Interestingly, since City 1 has the most vertices and its p-value is roughly 0.001, computing the test for the agreggate leads to a p-value of ~0.02, which can be misleading pointing that the threshold model fits the entire network.

Retrieving the data to create a panel/envent history/longitudinal data

To use the data for statistical models we can retrieve the data stored in the diffnet object and coerce it as a data.frame.
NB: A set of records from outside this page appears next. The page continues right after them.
-- ==== Sys2Proof/Machine/Uniform.lean ====
section
/-! DEFINITION. The meanings of the uniform instructions, majors 1C to 1F (R78 to R80). -/

namespace Sys2Proof.Machine

/-- A function of two w registers, once per wave (R78). -/
def walu (c : Ctl) (d a b : Reg) (f : Word → Word → Word) (s : State) : Out :=
  waveResult s c.s c.p [] [] [(a, 1), (b, 1)] [(d, 1)] [] []
    fun v _ _ => [(.w d, f (v.readW a) (v.readW b))]

/-- WADD (R78). -/
def execWadd (c : Ctl) (d a b : Reg) (s : State) : Out := walu c d a b (fun x y => x + y) s
/-- WSUB (R78). -/
def execWsub (c : Ctl) (d a b : Reg) (s : State) : Out := walu c d a b (fun x y => x - y) s
/-- WAND (R78). -/
def execWand (c : Ctl) (d a b : Reg) (s : State) : Out := walu c d a b (fun x y => x &&& y) s
/-- WOR (R78). -/
def execWor (c : Ctl) (d a b : Reg) (s : State) : Out := walu c d a b (fun x y => x ||| y) s
/-- WXOR (R78). -/
def execWxor (c : Ctl) (d a b : Reg) (s : State) : Out := walu c d a b (fun x y => x ^^^ y) s
/-- WANDN (R78). -/
def execWandn (c : Ctl) (d a b : Reg) (s : State) : Out := walu c d a b (fun x y => x &&& ~~~y) s
/-- WSHL (R62, R78). -/
def execWshl (c : Ctl) (d a b : Reg) (s : State) : Out := walu c d a b shlF s
/-- WSHR (R62, R78). -/
def execWshr (c : Ctl) (d a b : Reg) (s : State) : Out := walu c d a b shrF s
/-- WSRA (R62, R78). -/
def execWsra (c : Ctl) (d a b : Reg) (s : State) : Out := walu c d a b sraF s
/-- WMIN (R78). -/
def execWmin (c : Ctl) (d a b : Reg) (s : State) : Out := walu c d a b minF s
/-- WMAX (R78). -/
def execWmax (c : Ctl) (d a b : Reg) (s : State) : Out := walu c d a b maxF s
/-- WMINU (R78). -/
def execWminu (c : Ctl) (d a b : Reg) (s : State) : Out := walu c d a b minuF s
/-- WMAXU (R78). -/
def execWmaxu (c : Ctl) (d a b : Reg) (s : State) : Out := walu c d a b maxuF s
/-- WMUL (R78). -/
def execWmul (c : Ctl) (d a b : Reg) (s : State) : Out := walu c d a b (fun x y => x * y) s
/-- WMULH (R78). -/
def execWmulh (c : Ctl) (d a b : Reg) (s : State) : Out := walu c d a b mulhF s
/-- WMULHU (R78). -/
def execWmulhu (c : Ctl) (d a b : Reg) (s : State) : Out := walu c d a b mulhuF s

/-- WADDI (R78). -/
def execWaddi (c : Ctl) (d a : Reg) (imm : BitVec 10) (s : State) : Out :=
  waveResult s c.s c.p [] [] [(a, 1)] [(d, 1)] [] []
    fun v _ _ => [(.w d, v.readW a + imm.signExtend 32)]
/-- WMOVI (R78). -/
def execWmovi (c : Ctl) (d : Reg) (imm : BitVec 16) (s : State) : Out :=
  waveResult s c.s c.p [] [] [] [(d, 1)] [] [] fun _ _ _ => [(.w d, imm.signExtend 32)]
/-- G2W (R79). -/
def execG2w (c : Ctl) (d a : Reg) (s : State) : Out :=
  waveResult s c.s c.p [(a, 1)] [] [] [(d, 1)] [] [] fun v l _ => [(.w d, v.readG a l)]
/-- W2G: every active lane of the path, helper lanes included (R79). -/
def execW2g (c : Ctl) (d a : Reg) (s : State) : Out :=
  waveResult s c.s c.p [] [(d, 1)] [(a, 1)] [] [] []
    fun v _ act => (lanesOf act).map fun l => (.g d l, v.readW a)

/-- The condition of WCMP (R80). -/
def wcond (k : WCond) (a b : Word) : Bool :=
  match k with
  | .eq => a == b
  | .ne => a != b
  | .lt => a.slt b
  | .ge => b.sle a
  | .ltu => a.ult b
  | .geu => b.ule a

/-- WCMP (R80). -/
def execWcmp (c : Ctl) (pd : BitVec 3) (cond : WCond) (a b : Reg) (s : State) : Out :=
  waveResult s c.s c.p [] [] [(a, 1), (b, 1)] [] [] [pd]
    fun v _ act => (lanesOf act).map fun l =>
      (.p pd l, if wcond cond (v.readW a) (v.readW b) then 1 else 0)

end Sys2Proof.Machine
end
First, to show the richness of the package, we will compute exposure at each time period and add it as a dynamic vertex attribute.

# Calculating exposure
expo <- exposure(diffnet)
head(expo)
##      1         2         3         4         5         6         7
## 1001 0 0.0000000 0.5000000 1.0000000 1.0000000 1.0000000 1.0000000
## 1002 0 0.0000000 0.5000000 1.0000000 1.0000000 1.0000000 1.0000000
## 1003 0 0.2000000 0.4000000 0.6000000 0.8000000 0.8000000 0.8000000
## 1004 0 0.3333333 0.3333333 0.3333333 0.3333333 0.6666667 0.6666667
## 1005 0 0.0000000 0.0000000 0.0000000 1.0000000 1.0000000 1.0000000
## 1006 0 0.3333333 0.6666667 0.6666667 1.0000000 1.0000000 1.0000000
##              8         9        10        11        12        13        14
## 1001 1.0000000 1.0000000 1.0000000 1.0000000 1.0000000 1.0000000 1.0000000
## 1002 1.0000000 1.0000000 1.0000000 1.0000000 1.0000000 1.0000000 1.0000000
## 1003 1.0000000 1.0000000 1.0000000 1.0000000 1.0000000 1.0000000 1.0000000
## 1004 0.6666667 0.6666667 0.6666667 0.6666667 0.6666667 0.6666667 0.6666667
## 1005 1.0000000 1.0000000 1.0000000 1.0000000 1.0000000 1.0000000 1.0000000
## 1006 1.0000000 1.0000000 1.0000000 1.0000000 1.0000000 1.0000000 1.0000000
##             15        16        17 18
## 1001 1.0000000 1.0000000 1.0000000  1
## 1002 1.0000000 1.0000000 1.0000000  1
## 1003 1.0000000 1.0000000 1.0000000  1
## 1004 0.6666667 0.6666667 0.6666667  1
## 1005 1.0000000 1.0000000 1.0000000  1
## 1006 1.0000000 1.0000000 1.0000000  1
# Must be a list to be used in diffnet
expo <- lapply(1:ncol(expo), function(x) cbind(netexp=expo[,x]))

# Adding it to diffnet
diffnet.attrs(diffnet, attr.class="dyn") <- expo

Now we can create a data frame from our diffnet object

mydata <- diffnet.attrs(diffnet, as.df = TRUE)

  1. Note that there is a diffnet version of the same dataset in the package, medInnovationsDiffNet.